▸ Records shown
-- ==== Sys2Proof/Laws/Run.lean ====
section
/-! SUPPORT. What running one instruction can do: the outcome of `runInstr` for each answer of a body, and for a body
that changes the group only, the exact next state. -/

namespace Sys2Proof.Machine

/-- The structure of a jet does not stand in the way of an instruction that may issue. -/
theorem jetCheck_of_issues {s : State} {i : Instr} {g : Group} (h : Issues s i g) :
    jetCheck g.jetOr (isCatchUp i) (isTrail i) = none := by
  obtain ⟨-, h1, h2, h3⟩ := h
  have hp : ¬ g.jetOr.pos = 23 := by omega
  have h3' : (isCatchUp i && g.jetOr.pos != 0) = false := by
    cases hc : isCatchUp i with
    | false => rfl
    | true => simp [h3 hc]
  simp only [jetCheck]
  split
  · rename_i p code hpl
    have : ¬ p = g.jetOr.pos := fun e => h1 (by simp [hpl, e])
    simp [this, hp, h3']
  · simp [hp, h3']

section

variable {s : State} {i : Instr} {g : Group} (h : Issues s i g)
include h

/-- An instruction whose body answers an effect. -/
theorem runInstr_next {body : Body} {s2 : State} {l : Latch} {pc : Option Nat}
    (hb : body (s.setGroup s.cur.1 s.cur.2 g.opened) s.cur.1 s.cur.2 g.opened = .next s2 l pc) :
    runInstr s i body = .next (s2.modGroup s.cur.1 s.cur.2 (fun h => h.advance l (pc.getD (g.pc + instrLen i)))) := by
  simp only [runInstr, h.1, jetCheck_of_issues h, hb]

/-- An instruction whose body traps. -/
theorem runInstr_trap {body : Body} {t : Trap}
    (hb : body (s.setGroup s.cur.1 s.cur.2 g.opened) s.cur.1 s.cur.2 g.opened = .trap t) :
    runInstr s i body = .next ({ s.setGroup s.cur.1 s.cur.2 g.opened with freeIx := s.freeIx + 1 }.takeTrap s.cur.1 s.cur.2
      (instrWords i) (instrLen i) t) := by
  simp only [runInstr, h.1, jetCheck_of_issues h, hb]
  rfl

/-- An instruction whose body waits. -/
theorem runInstr_wait {body : Body} {s2 : State} {w : Wait}
    (hb : body (s.setGroup s.cur.1 s.cur.2 g.opened) s.cur.1 s.cur.2 g.opened = .wait s2 w) :
    runInstr s i body = .next ((s2.modGroup s.cur.1 s.cur.2 (fun h => h.stand g w)).freeIssue s.cur.1
      ((s2.group? s.cur.1 s.cur.2).any (fun h => h.tries w))) := by
  simp only [runInstr, h.1, jetCheck_of_issues h, hb]

/-- An instruction whose body gives the whole next state. -/
theorem runInstr_final {body : Body} {s2 : State}
    (hb : body (s.setGroup s.cur.1 s.cur.2 g.opened) s.cur.1 s.cur.2 g.opened = .final s2) :
    runInstr s i body = .next s2 := by
  simp only [runInstr, h.1, jetCheck_of_issues h, hb]

/-- An instruction that changes its group only: nothing else of the machine is touched. -/
theorem runInstr_group {f : Group → Except Trap (Group × Latch × Option Nat)} {g' : Group} {l : Latch} {pc : Option Nat}
    (hf : f g.opened = .ok (g', l, pc)) :
    runInstr s i (groupBody f) =
      .next (s.setGroup s.cur.1 s.cur.2 (g'.advance l (pc.getD (g.pc + instrLen i)))) := by
  rw [runInstr_next h (s2 := (s.setGroup s.cur.1 s.cur.2 g.opened).setGroup s.cur.1 s.cur.2 g') (l := l) (pc := pc)]
  · rw [State.setGroup_setGroup, State.modGroup_eq (State.group?_setGroup h.1), State.setGroup_setGroup]
  · simp only [groupBody, hf]

end

/-- Whatever the body answers, an instruction of a group that is there ends in a next state. -/
theorem runInstr_completes {s : State} {i : Instr} {body : Body} {g : Group} (h : s.group? s.cur.1 s.cur.2 = some g) :
    ∃ t, runInstr s i body = .next t := by
  simp only [runInstr, h]
  split
  · exact ⟨_, rfl⟩
  · split <;> exact ⟨_, rfl⟩

/-- Without a group there is a fault and nothing else. -/
theorem runInstr_noGroup {s : State} {i : Instr} {body : Body} (h : s.group? s.cur.1 s.cur.2 = none) :
    runInstr s i body = .fault .noGroup := by
  simp only [runInstr, h]

/-! ### The group with its jet open -/

@[simp] theorem Group.opened_jet (g : Group) : g.opened.jet = some g.jetOr := rfl

@[simp] theorem Group.opened_jetOr (g : Group) : g.opened.jetOr = g.jetOr := rfl

theorem Group.opened_fields (g : Group) :
    g.opened.pc = g.pc ∧ g.opened.em = g.em ∧ g.opened.part = g.part ∧ g.opened.v = g.v ∧ g.opened.s = g.s ∧ g.opened.p = g.p
      ∧ g.opened.h = g.h ∧ g.opened.t = g.t ∧ g.opened.status = g.status ∧ g.opened.stack = g.stack ∧ g.opened.fwd = g.fwd
      ∧ g.opened.ret = g.ret ∧ g.opened.handler = g.handler ∧ g.opened.frame = g.frame ∧ g.opened.vgran = g.vgran
      ∧ g.opened.hgran = g.hgran ∧ g.opened.basin = g.basin := by
  simp only [Group.opened]
  split <;> simp

/-- What remains of an effect on the opened group when the instruction has advanced. -/
theorem Group.opened_advance (g : Group) (l : Latch) (pc : Nat) : g.opened.advance l pc = issuedGroup g g l [] 0#5 pc := by
  simp only [Group.opened, Group.advance, issuedGroup]
  split <;> simp [*, Group.countJet, Group.jetOr]

end Sys2Proof.Machine
end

▸ Try it
Copy, please, exactly the lines that start at the first line of the data and end at the line containing "namespace Sys2Proof.Machine", both kept and no others.

▸ Problem solution
-- ==== Sys2Proof/Laws/Run.lean ====
section
/-! SUPPORT. What running one instruction can do: the outcome of `runInstr` for each answer of a body, and for a body
that changes the group only, the exact next state. -/

namespace Sys2Proof.Machine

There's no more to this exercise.